Bringing awareness to healthcare providers about the diagnosis, treatment, and management of ER should be of highest importance. As reported by Cleary, et al. [8], many athletic training and exercise physiology textbooks do not provide an adequate clinical picture or rhabdomyolysis and fail to mention ER [8]. Healthcare providers working with athletes should educate themselves along with promoting prevention and practice mitigation techniques, via education and dissemination of appropriate information, as this is the ideal treatment strategy for ER. Teaching athletes the signs and symptoms of ER and the dangers associated with excessive activity is a crucial aspect of clinical practice [2,8].
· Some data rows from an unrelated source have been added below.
-- ==== Sys2Proof/Laws/Registers.lean ====
section
/-!
SUPPORT. What the operations of Machine/Registers.lean keep.
-/
set_option linter.unusedTactic false
set_option linter.unreachableTactic false
namespace Sys2Proof.Machine

theorem clearRc_keeps {kl : List Piece} {k0 s : State} {pg : PageId} {off : Nat} {r : RegSpec}
    (km : [.tally, .regs] ⊆ kl)
    (kh : Keeps kl k0 s) : Keeps kl k0 (clearRc s pg off r) := by
  refine Keeps.step ?_ kh km
  unfold clearRc
  repeat' first
    | with_reducible exact Keeps.refl _ _
    | assumption
    | with_reducible refine modTally_keeps (by decide) ?_
    | with_reducible refine setReg_keeps (by decide) ?_
    | with_reducible refine Keeps.ite ?_ ?_

theorem readSlot_keeps {kl : List Piece} {k0 s : State} {p : Place} {pg : PageId} {off : Nat} {full : Bool}
    {x : Slot} (km : [.tally, .regs] ⊆ kl) (kh : Keeps kl k0 s) : Keeps kl k0 (readSlot s p pg off full x).1 := by
  have hc : ∀ {t r}, Keeps kl k0 t → Keeps kl k0 (clearRc t pg off r) := fun h =>
    clearRc_keeps (List.Subset.trans (by decide) km) h
  cases x with
  | plain r =>
    unfold readSlot
    dsimp only
    split
    · exact Keeps.ite (hc kh) kh
    · split
      · have h := modRegs_keeps (f := fun g => { g with
          latch := mput g.latch (ldKey p (pg.base + off - 4 * r.idx)) (BitVec.ofNat 48 (wideValue s pg off r.words / 2 ^ 16)) })
          (List.Subset.trans (by decide) km) kh
        exact Keeps.ite (hc h) h
      · split <;> exact kh
  | staged r => exact kh
  | guarded g => exact kh
  | complement g => exact kh
  | hole => exact kh

theorem winRead_keeps {kl : List Piece} {k0 s : State} {p : Place} {off : Nat}
    (km : [.regs] ⊆ kl)
    (kh : Keeps kl k0 s) : Keeps kl k0 (winRead s p off).1 := by
  refine Keeps.step ?_ kh km
  unfold winRead
  repeat' first
    | with_reducible exact Keeps.refl _ _
    | assumption
    | with_reducible refine modRegs_keeps (by decide) ?_
    | with_reducible refine Keeps.ite ?_ ?_
    | split
    | dsimp only

theorem winSearch_keeps {kl : List Piece} {k0 : State} {s : State} {seat : Nat} {tb : Nat} (km : [.pins, .seats, .fronds, .searches, .nextId, .tally, .regs, .wire] ⊆ kl)
    (kh : Keeps kl k0 s) : Keeps kl k0 (winSearch s seat tb) := by
  refine Keeps.step ?_ kh km
  unfold winSearch
  repeat' first
    | with_reducible exact Keeps.refl _ _
    | assumption
    | with_reducible refine winStatus_keeps (by decide) ?_
    | refine needFronds_keeps (by decide) ‹_ = some _› ?_
    | with_reducible refine launch_keeps (by decide) ?_
    | refine Keeps.fst ‹_ = (_, _)› (launch_keeps (by decide) ?_)
    | with_reducible refine modRegs_keeps (by decide) ?_
    | with_reducible refine Keeps.ite ?_ ?_
    | with_reducible refine Keeps.getD ?_ (fun _ _ => ?_)
    | split
    | dsimp only
    | (with_reducible refine Keeps.put ?_ ?_; rotate_left 1
       · (refine Only.intro fun kp khp => ?_; cases kp <;> first | with_reducible exact rfl | exact absurd (by decide) khp))
    | (with_reducible refine Keeps.set ?_ ?_; rotate_left 1
       · (refine Only.intro fun kp khp => ?_; cases kp <;> first | with_reducible exact rfl | exact absurd (by decide) khp))
    | split

theorem winPay_keeps {kl : List Piece} {k0 s : State} {seat : Nat} {dies : List Nat} {writes valids : Nat}
    {work : State → Except (BitVec 8) (State × Nat × Nat)} (km : [.pins, .seats, .fronds, .tally, .regs, .wire] ⊆ kl)
    (kf : ∀ t t' w v, Keeps kl k0 t → work t = .ok (t', w, v) → Keeps kl k0 t') (kh : Keeps kl k0 s) :
    Keeps kl k0 (winPay s seat dies writes valids work) := by
  have hw : ∀ t a b, Keeps kl k0 t → Keeps kl k0 (winStatus t a b) := fun t a b h =>
    winStatus_keeps (List.Subset.trans (by decide) km) h
  have hs : ∀ t a b c d, Keeps kl k0 t → Keeps kl k0 (settle t a b c d) := fun t a b c d h =>
    settle_keeps (List.Subset.trans (by decide) km) h
  unfold winPay
  refine Keeps.ite ?_ ?_
  · exact Keeps.foldl kh fun u x => wakeDie_keeps (List.Subset.trans (by decide) km) (Keeps.refl _ _)
  · split
    · exact hw _ _ _ (countRefused_keeps (List.Subset.trans (by decide) km) kh)
    · next t g e =>
      extract_lets u
      have hu : Keeps kl k0 u := bookOp_keeps (List.Subset.trans (by decide) km)
        (admitWork_keeps (List.Subset.trans (by decide) km) e kh)
      clear_value u
      refine Keeps.ite (hw _ _ _ (hs _ _ _ _ _ hu)) ?_
      split
      · next e2 => exact hw _ _ _ (hs _ _ _ _ _ (bookArray_keeps (List.Subset.trans (by decide) km) (kf _ _ _ _ hu e2)))
      · exact hw _ _ _ (hs _ _ _ _ _ hu)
The purpose of this case series is to accomplish three things 1) Bring awareness to the clinical phenomenon that athletes tend to have higher CK/CPK values than their general population counterparts and may be further complicated dependent on specific sports, 2) Bring awareness to all healthcare providers (physicians, athletic trainers), strength and conditioning coaches, personal trainers, and coaches of the importance of education and prevention, and 3) Show the need for further research to be conducted in an effort to establish reference ranges more suitable for the athletic population and for individual sports. With further research health care providers associated with athletics may find it easier to determine which athletes need to be restricted from activity and aid sports medicine physicians and emergency department physicians in making better clinical diagnoses, while athletes without clinical complications demonstrating a physiological response to activity can return to play following appropriate evaluation and management. By improving overall awareness, knowledge, along with the diagnostic ability, improvements in evaluation and management of ER in the athletic population may aid in reducing overall complications associated with the condition.
The authors would like to thank the athletes and coaches for their willingness to participate in this study and thank Professor Andrew Miller and Division of HMS Assistant, Drew Sams, for their assistance editing this manuscript.